If a line in the records below holds the string "bits", count it, and state only the final count.

= = = = =

-- ==== Sys2Proof/Certificates/Slice0/Obligations.lean ====
section
/-! DEFINITION. The statements for the provers. Rule numbers are those of spec/; a statement whose docstring names a log
entry rests on a choice of the model there. -/

open Sys2Proof Sys2Proof.Machine

/-! ### Encoding -/

/-- Decoding the word of a well-formed instruction, in its own instruction set, gives the instruction back (R51; the bit
positions R52, R53 are the spec's general knowledge, log entry 13). -/
def Obligations.DecodeOfEncodeIsIdentity : Prop :=
  ∀ i : Instr, i.wellFormed = true → decode i.instrSet (encode i) = .ok i

/-- Each word that decodes is the word of the instruction it decodes to, which is well-formed and of the instruction set
asked for (R56: no other word is this instruction; R64, D6; log entries 13, 17). -/
def Obligations.EncodeOfDecodeIsIdentity : Prop :=
  ∀ (iset : InstrSet) (w : Word) (i : Instr), decode iset w = .ok i →
    encode i = w ∧ i.wellFormed = true ∧ i.instrSet = iset

/-- The words that decode are those of the opcode table's mask and match, less `cond` = 0b1111, `Rt` = 15 and in T32
`Rt` = 13 (30_encoding.md section 5, R52, R53, R64, D6; log entries 13, 17). -/
def Obligations.DecodesExactlyTheTableRows : Prop :=
  ∀ w : Word,
    ((∃ i, decode .a32 w = .ok i) ↔
      w &&& 0x0FFF0FFF#32 = 0x0E100F51#32 ∧ w.extractLsb' 28 4 ≠ 15#4 ∧ w.extractLsb' 12 4 ≠ 15#4) ∧
    ((∃ i, decode .t32 w = .ok i) ↔
      w &&& 0xFFFF0FFF#32 = 0xEE100F51#32 ∧ w.extractLsb' 12 4 ≠ 13#4 ∧ w.extractLsb' 12 4 ≠ 15#4)

/-- The words of 95_test_vectors.md section 2.5 decode to the reads written beside them. -/
def Obligations.SampleWordsDecode : Prop :=
  decode .a32 0xEE100F51#32 = .ok (.mrcA32 .al 0) ∧ decode .a32 0xEE103F51#32 = .ok (.mrcA32 .al 3) ∧
  decode .a32 0xEE10EF51#32 = .ok (.mrcA32 .al 14) ∧ decode .a32 0x1E100F51#32 = .ok (.mrcA32 .ne 0) ∧
  decode .t32 0xEE100F51#32 = .ok (.mrcT32 0) ∧ decode .t32 0xEE103F51#32 = .ok (.mrcT32 3)

/-- A word with bit 20 clear (an MCR, a write) is decoded as no instruction, in either instruction set (R55, D12;
log entry 17). -/
def Obligations.WritesAreNeverDecoded : Prop :=
  ∀ (iset : InstrSet) (w : Word), w.extractLsb' 20 1 = 0#1 → ∃ e, decode iset w = .error e

/-- An assembler line stands for the read exactly when its selector fields, `<opc2>` written, are those of ID_DFR0 and
its destination is admitted; an omitted `<opc2>` never does (R50, R51, C4, GK17; log entry 11). Which destinations are
admitted is the spec's decision, not R50 (R64, D6; log entry 17). -/
def Obligations.AssemblerLineMustWriteOpc2 : Prop :=
  ∀ (iset : InstrSet) (a : MrcAsm),
    ((∃ i, assemble iset a = some i) ↔
      a.coproc = 0b1111#4 ∧ a.opc1 = 0b000#3 ∧ a.crn = 0b0000#4 ∧ a.crm = 0b0001#4 ∧ a.opc2 = some 0b010#3 ∧
        a.rt ≠ 15#4 ∧ (iset = .t32 → a.rt ≠ 13#4)) ∧
    ∀ i, assemble iset a = some i → i.wellFormed = true ∧ i.instrSet = iset ∧ i.rt = a.rt

/-! ### The register -/

/-- R13: each field is four bits wide and stands at its range, the eight ranges cover the register, and the register is
the concatenation of its fields, which no two share. -/
def Obligations.FieldsTileTheRegister : Prop :=
  (∀ (v : Word) (k : Nat), k < 4 →
    (IdDfr0.TraceFilt v).getLsbD k = v.getLsbD (28 + k) ∧ (IdDfr0.PerfMon v).getLsbD k = v.getLsbD (24 + k) ∧
    (IdDfr0.MProfDbg v).getLsbD k = v.getLsbD (20 + k) ∧ (IdDfr0.MMapTrc v).getLsbD k = v.getLsbD (16 + k) ∧
    (IdDfr0.CopTrc v).getLsbD k = v.getLsbD (12 + k) ∧ (IdDfr0.MMapDbg v).getLsbD k = v.getLsbD (8 + k) ∧
    (IdDfr0.CopSDbg v).getLsbD k = v.getLsbD (4 + k) ∧ (IdDfr0.CopDbg v).getLsbD k = v.getLsbD (0 + k)) ∧
  (∀ v : Word, IdDfr0.ofFields (IdDfr0.TraceFilt v) (IdDfr0.PerfMon v) (IdDfr0.MProfDbg v) (IdDfr0.MMapTrc v)
    (IdDfr0.CopTrc v) (IdDfr0.MMapDbg v) (IdDfr0.CopSDbg v) (IdDfr0.CopDbg v) = v) ∧
  ∀ a b c d e f g h : Nibble,
    let v := IdDfr0.ofFields a b c d e f g h
    IdDfr0.TraceFilt v = a ∧ IdDfr0.PerfMon v = b ∧ IdDfr0.MProfDbg v = c ∧ IdDfr0.MMapTrc v = d ∧
      IdDfr0.CopTrc v = e ∧ IdDfr0.MMapDbg v = f ∧ IdDfr0.CopSDbg v = g ∧ IdDfr0.CopDbg v = h

/-- R17: the two conditions that forbid TraceFilt = 0b0000. -/
def Obligations.TraceFiltZeroIsForbidden : Prop :=
  ∀ (c : Config) (v : Word), IdDfr0.Permitted c v = true →
    (c.V8_MINOR ≥ 4 ∧ c.FEAT_ETMv4 = true → IdDfr0.TraceFilt v ≠ 0b0000#4) ∧
    (c.FEAT_ETE = true → IdDfr0.TraceFilt v ≠ 0b0000#4)

/-- No permitted value holds a reserved field value (R15, R18, R23 to R26, R28). -/
def Obligations.ReservedValuesAreNotPermitted : Prop :=
  ∀ (c : Config) (v : Word), IdDfr0.Permitted c v = true →
    IdDfr0.TraceFilt v ≤ 0b0001#4 ∧
    (IdDfr0.PerfMon v ≤ 0b1001#4 ∨ IdDfr0.PerfMon v = 0b1111#4) ∧
    IdDfr0.MProfDbg v ≤ 0b0001#4 ∧ IdDfr0.MMapTrc v ≤ 0b0001#4 ∧ IdDfr0.CopTrc v ≤ 0b0001#4 ∧
    (IdDfr0.MMapDbg v = 0b0000#4 ∨ IdDfr0.MMapDbg v = 0b0100#4 ∨ IdDfr0.MMapDbg v = 0b0101#4) ∧
    IdDfr0.CopDbg v ≠ 0b0001#4 ∧ IdDfr0.CopDbg v ≤ 0b1011#4

/-- R31: a permitted CopDbg of an Armv8-A implementation is one of the values left for its version; that each of them is
left is EveryVersionAdmitsEveryValueLeft. -/
def Obligations.CopDbgValuesLeftByVersion : Prop :=
  ∀ (c : Config) (v : Word), c.ARMV8A = true → IdDfr0.Permitted c v = true →
    0b0110#4 ≤ IdDfr0.CopDbg v ∧ IdDfr0.CopDbg v ≤ 0b1011#4 ∧
    (c.V8_MINOR ≥ 1 ∧ c.FEAT_Debugv8p1 = true → 0b0111#4 ≤ IdDfr0.CopDbg v) ∧
    (c.V8_MINOR ≥ 2 → 0b1000#4 ≤ IdDfr0.CopDbg v) ∧
    (c.V8_MINOR ≥ 4 → 0b1001#4 ≤ IdDfr0.CopDbg v) ∧
    (c.V8_MINOR ≥ 8 → 0b1010#4 ≤ IdDfr0.CopDbg v) ∧
    (c.V8_MINOR ≥ 9 → IdDfr0.CopDbg v = 0b1011#4)

/-- R33: a permitted PerfMon of an Armv8-A implementation is one of the values left for its features and version; that
each of them is left is EveryVersionAdmitsEveryValueLeft. -/
def Obligations.PerfMonValuesLeftByVersion : Prop :=
  ∀ (c : Config) (v : Word), c.ARMV8A = true → IdDfr0.Permitted c v = true →
    (c.FEAT_PMUv3 = false → IdDfr0.PerfMon v = 0b0000#4 ∨ IdDfr0.PerfMon v = 0b1111#4) ∧
    (c.FEAT_PMUv3 = true → 0b0011#4 ≤ IdDfr0.PerfMon v ∧ IdDfr0.PerfMon v ≤ 0b1001#4 ∧
      (c.V8_MINOR ≥ 1 → 0b0100#4 ≤ IdDfr0.PerfMon v) ∧
      (c.V8_MINOR ≥ 4 → 0b0101#4 ≤ IdDfr0.PerfMon v) ∧
      (c.V8_MINOR ≥ 5 → 0b0110#4 ≤ IdDfr0.PerfMon v) ∧
      (c.V8_MINOR ≥ 7 → 0b0111#4 ≤ IdDfr0.PerfMon v) ∧
      (c.V8_MINOR ≥ 8 → 0b1000#4 ≤ IdDfr0.PerfMon v) ∧
      (c.V8_MINOR ≥ 9 → IdDfr0.PerfMon v = 0b1001#4))

/-- CopSDbg carries no freedom of its own: zero without EL3 in Non-secure state (D15), CopDbg otherwise (R27, C2). -/
def Obligations.CopSDbgIsDetermined : Prop :=
  ∀ (c : Config) (v : Word), IdDfr0.Permitted c v = true →
    (c.HAVE_EL3 = false ∧ c.NOEL3_STATE = .nonSecure → IdDfr0.CopSDbg v = 0b0000#4) ∧
    (¬(c.HAVE_EL3 = false ∧ c.NOEL3_STATE = .nonSecure) → IdDfr0.CopSDbg v = IdDfr0.CopDbg v)

/-- A software test of a permitted value never reports a feature the implementation lacks: PerfMon under the alternative
scheme and CopDbg under the standard scheme (R19, R29; the schemes are GK6, GK7, log entry 12). -/
def Obligations.VersionTestsReportOnlyImplementedFeatures : Prop :=
  ∀ (c : Config) (v : Word), IdDfr0.Permitted c v = true →
    (IdDfr0.alternativeScheme (IdDfr0.PerfMon v) 0b0011#4 = true → c.FEAT_PMUv3 = true) ∧
    (IdDfr0.alternativeScheme (IdDfr0.PerfMon v) 0b0100#4 = true → c.FEAT_PMUv3p1 = true) ∧
    (IdDfr0.alternativeScheme (IdDfr0.PerfMon v) 0b0101#4 = true → c.FEAT_PMUv3p4 = true) ∧
    (IdDfr0.alternativeScheme (IdDfr0.PerfMon v) 0b0110#4 = true → c.FEAT_PMUv3p5 = true) ∧
    (IdDfr0.alternativeScheme (IdDfr0.PerfMon v) 0b0111#4 = true → c.FEAT_PMUv3p7 = true) ∧
    (IdDfr0.alternativeScheme (IdDfr0.PerfMon v) 0b1000#4 = true → c.FEAT_PMUv3p8 = true) ∧
    (IdDfr0.alternativeScheme (IdDfr0.PerfMon v) 0b1001#4 = true → c.FEAT_PMUv3p9 = true) ∧
    (IdDfr0.standardScheme (IdDfr0.CopDbg v) 0b0111#4 = true → c.FEAT_Debugv8p1 = true) ∧
    (IdDfr0.standardScheme (IdDfr0.CopDbg v) 0b1000#4 = true → c.FEAT_Debugv8p2 = true) ∧
    (IdDfr0.standardScheme (IdDfr0.CopDbg v) 0b1001#4 = true → c.FEAT_Debugv8p4 = true) ∧
    (IdDfr0.standardScheme (IdDfr0.CopDbg v) 0b1010#4 = true → c.FEAT_Debugv8p8 = true) ∧
    (IdDfr0.standardScheme (IdDfr0.CopDbg v) 0b1011#4 = true → c.FEAT_Debugv8p9 = true)

/-- The other direction of R31 and R33: each value they leave is reported by an admitted configuration of its version.
`n` is the version, `d` a CopDbg value R31 leaves beside FEAT_Debugv8p1 = `q` (so beside R29's first line), `p` a PerfMon
value R33 leaves beside FEAT_PMUv3 = `b`, `a` a TraceFilt value R17 leaves beside FEAT_ETMv4 = `etm` and FEAT_ETE = `ete`;
MMapTrc and CopTrc take both their values (R24, R25), EL3 is implemented or not in either Security state (R27), and the
register is present. -/
def Obligations.EveryVersionAdmitsEveryValueLeft : Prop :=
  ∀ (n : Nat) (haveEL3 q b etm ete : Bool) (noEL3 : SecurityState) (a p m t d : Nibble),
    a ≤ 0b0001#4 → (n ≥ 4 ∧ etm = true → a ≠ 0b0000#4) → (ete = true → a ≠ 0b0000#4) →
    m ≤ 0b0001#4 → t ≤ 0b0001#4 →
    (b = false → p = 0b0000#4 ∨ p = 0b1111#4) →
    (b = true → 0b0011#4 ≤ p ∧ p ≤ 0b1001#4 ∧ (n ≥ 1 → 0b0100#4 ≤ p) ∧ (n ≥ 4 → 0b0101#4 ≤ p) ∧
      (n ≥ 5 → 0b0110#4 ≤ p) ∧ (n ≥ 7 → 0b0111#4 ≤ p) ∧ (n ≥ 8 → 0b1000#4 ≤ p) ∧ (n ≥ 9 → p = 0b1001#4)) →
    0b0110#4 ≤ d → d ≤ 0b1011#4 → (n ≥ 1 ∧ q = true → 0b0111#4 ≤ d) → (0b0111#4 ≤ d → q = true) →
    (n ≥ 2 → 0b1000#4 ≤ d) → (n ≥ 4 → 0b1001#4 ≤ d) → (n ≥ 8 → 0b1010#4 ≤ d) → (n ≥ 9 → d = 0b1011#4) →
    ∃ c : Config, IdDfr0.admitted c = true ∧ c.V8_MINOR = n ∧ c.HAVE_EL3 = haveEL3 ∧ c.NOEL3_STATE = noEL3 ∧
      c.FEAT_AA32EL1 = true ∧ c.FEAT_Debugv8p1 = q ∧ c.FEAT_PMUv3 = b ∧ c.FEAT_ETMv4 = etm ∧ c.FEAT_ETE = ete ∧
      IdDfr0.TraceFilt c.ID_DFR0 = a ∧ IdDfr0.PerfMon c.ID_DFR0 = p ∧ IdDfr0.MMapTrc c.ID_DFR0 = m ∧
      IdDfr0.CopTrc c.ID_DFR0 = t ∧ IdDfr0.CopDbg c.ID_DFR0 = d

/-- R32: `Permitted` holds exactly when the listed conditions hold, the value lists and the conditions of R16, R17, R19,
R20, R22, R23, R26, R27, R29 and R30 written out as the spec writes them (ranges as lists of values). The readings in them
are the spec's own (D4, D14, D15; log entry 18). -/
def Obligations.PermittedExactlyWhenItsConditionsHold : Prop :=
  ∀ (c : Config) (v : Word),
    let traceFilt := IdDfr0.TraceFilt v
    let perfMon := IdDfr0.PerfMon v
    let copDbg := IdDfr0.CopDbg v
    IdDfr0.Permitted c v = true ↔
      (traceFilt ∈ [0b0000#4, 0b0001#4] ∧
        perfMon ∈ [0b0000#4, 0b0001#4, 0b0010#4, 0b0011#4, 0b0100#4, 0b0101#4, 0b0110#4, 0b0111#4, 0b1000#4, 0b1001#4,
          0b1111#4] ∧
        IdDfr0.MProfDbg v ∈ [0b0000#4, 0b0001#4] ∧ IdDfr0.MMapTrc v ∈ [0b0000#4, 0b0001#4] ∧
        IdDfr0.CopTrc v ∈ [0b0000#4, 0b0001#4] ∧ IdDfr0.MMapDbg v ∈ [0b0000#4, 0b0100#4, 0b0101#4] ∧
        copDbg ∈ [0b0000#4, 0b0010#4, 0b0011#4, 0b0100#4, 0b0101#4, 0b0110#4, 0b0111#4, 0b1000#4, 0b1001#4, 0b1010#4,
          0b1011#4]) ∧
      ((traceFilt = 0b0001#4 ↔ c.FEAT_TRF = true) ∧ (c.V8_MINOR ≥ 4 ∧ c.FEAT_ETMv4 = true → traceFilt ≠ 0b0000#4) ∧
        (c.FEAT_ETE = true → traceFilt ≠ 0b0000#4)) ∧
      ((perfMon ∈ [0b0011#4, 0b0100#4, 0b0101#4, 0b0110#4, 0b0111#4, 0b1000#4, 0b1001#4] → c.FEAT_PMUv3 = true) ∧
        (perfMon ∈ [0b0100#4, 0b0101#4, 0b0110#4, 0b0111#4, 0b1000#4, 0b1001#4] → c.FEAT_PMUv3p1 = true) ∧
        (perfMon ∈ [0b0101#4, 0b0110#4, 0b0111#4, 0b1000#4, 0b1001#4] → c.FEAT_PMUv3p4 = true) ∧
        (perfMon ∈ [0b0110#4, 0b0111#4, 0b1000#4, 0b1001#4] → c.FEAT_PMUv3p5 = true) ∧
        (perfMon ∈ [0b0111#4, 0b1000#4, 0b1001#4] → c.FEAT_PMUv3p7 = true) ∧
        (perfMon ∈ [0b1000#4, 0b1001#4] → c.FEAT_PMUv3p8 = true) ∧
        (perfMon = 0b1001#4 → c.FEAT_PMUv3p9 = true)) ∧
      ((c.ARMV8A = true → perfMon ∉ [0b0001#4, 0b0010#4]) ∧
        (c.FEAT_PMUv3 = true ∧ c.V8_MINOR ≥ 1 → perfMon ≠ 0b0011#4) ∧
        (c.FEAT_PMUv3 = true ∧ c.V8_MINOR ≥ 4 → perfMon ≠ 0b0100#4) ∧
        (c.FEAT_PMUv3 = true ∧ c.V8_MINOR ≥ 5 → perfMon ≠ 0b0101#4) ∧
        (c.FEAT_PMUv3 = true ∧ c.V8_MINOR ≥ 7 → perfMon ≠ 0b0110#4) ∧
        (c.FEAT_PMUv3 = true ∧ c.V8_MINOR ≥ 8 → perfMon ≠ 0b0111#4) ∧
        (c.FEAT_PMUv3 = true ∧ c.V8_MINOR ≥ 9 → perfMon ≠ 0b1000#4) ∧
        (c.FEAT_PMUv3 = true → perfMon ∉ [0b0000#4, 0b1111#4])) ∧
      ((c.ARMV8A = true → IdDfr0.MProfDbg v = 0b0000#4) ∧ (c.ARMV8A = true → IdDfr0.MMapDbg v = 0b0000#4)) ∧
      IdDfr0.CopSDbg v = (if c.HAVE_EL3 = false ∧ c.NOEL3_STATE = .nonSecure then 0b0000#4 else copDbg) ∧
      ((copDbg ∈ [0b0111#4, 0b1000#4, 0b1001#4, 0b1010#4, 0b1011#4] → c.FEAT_Debugv8p1 = true) ∧
        (copDbg ∈ [0b1000#4, 0b1001#4, 0b1010#4, 0b1011#4] → c.FEAT_Debugv8p2 = true) ∧
        (copDbg ∈ [0b1001#4, 0b1010#4, 0b1011#4] → c.FEAT_Debugv8p4 = true) ∧
        (copDbg ∈ [0b1010#4, 0b1011#4] → c.FEAT_Debugv8p8 = true) ∧
        (copDbg = 0b1011#4 → c.FEAT_Debugv8p9 = true)) ∧
      ((c.ARMV8A = true → copDbg ∉ [0b0000#4, 0b0010#4, 0b0011#4, 0b0100#4, 0b0101#4]) ∧
        (c.V8_MINOR ≥ 1 ∧ c.FEAT_Debugv8p1 = true → copDbg ≠ 0b0110#4) ∧
        (c.V8_MINOR ≥ 2 → copDbg ∉ [0b0110#4, 0b0111#4]) ∧ (c.V8_MINOR ≥ 4 → copDbg ≠ 0b1000#4) ∧
        (c.V8_MINOR ≥ 8 → copDbg ≠ 0b1001#4) ∧ (c.V8_MINOR ≥ 9 → copDbg ≠ 0b1010#4))

/-! ### The read, when its condition passes -/

/-- R60: the access pseudocode, branch by branch in its own order, for both forms and every admitted destination. Where
the read writes, the whole next state is given: all 32 bits to `x[t]`, and no flag or other state. -/
def Obligations.ReadFollowsTheAccessPseudocode : Prop :=
  ∀ (i : Instr) (s : State) (t : Fin 15), i.wellFormed = true → i.rt.toNat = t → s.conditionPasses i = true →
    let c := s.cfg
    let x := s.ctx
    let hstr64 := x.EL2Enabled = true ∧ c.FEAT_AA64EL2 = true ∧ x.EL2UsingAArch32 = false ∧ x.HSTR_EL2_T0 = 1#1
    let hstr32 := x.EL2Enabled = true ∧ c.FEAT_AA32EL2 = true ∧ x.EL2UsingAArch32 = true ∧ x.HSTR_T0 = 1#1
    let hcr64 := x.EL2Enabled = true ∧ c.FEAT_AA64EL2 = true ∧ x.EL2UsingAArch32 = false ∧ x.HCR_EL2_TID3 = 1#1
    let hcr32 := x.EL2Enabled = true ∧ c.FEAT_AA32EL2 = true ∧ x.EL2UsingAArch32 = true ∧ x.HCR_TID3 = 1#1
    let write := Host.Outcome.next { s with x := s.x.set t c.ID_DFR0 }
    (c.FEAT_AA32EL1 = false → exec i s = .fault .undefined) ∧
    (c.FEAT_AA32EL1 = true → x.EL = .EL0 → exec i s = .fault .undefined) ∧
    (c.FEAT_AA32EL1 = true → x.EL = .EL1 →
      (hstr64 → exec i s = .fault (.trapToAArch64 .EL2 0x03)) ∧
      (¬hstr64 → hstr32 → exec i s = .fault (.hypTrap 0x03)) ∧
      (¬hstr64 → ¬hstr32 → hcr64 → exec i s = .fault (.trapToAArch64 .EL2 0x03)) ∧
      (¬hstr64 → ¬hstr32 → ¬hcr64 → hcr32 → exec i s = .fault (.hypTrap 0x03)) ∧
      (¬hstr64 → ¬hstr32 → ¬hcr64 → ¬hcr32 → exec i s = write)) ∧
    (c.FEAT_AA32EL1 = true → x.EL = .EL2 → exec i s = write) ∧
    (c.FEAT_AA32EL1 = true → x.EL = .EL3 → exec i s = write)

= = = = =

> Answer box: 2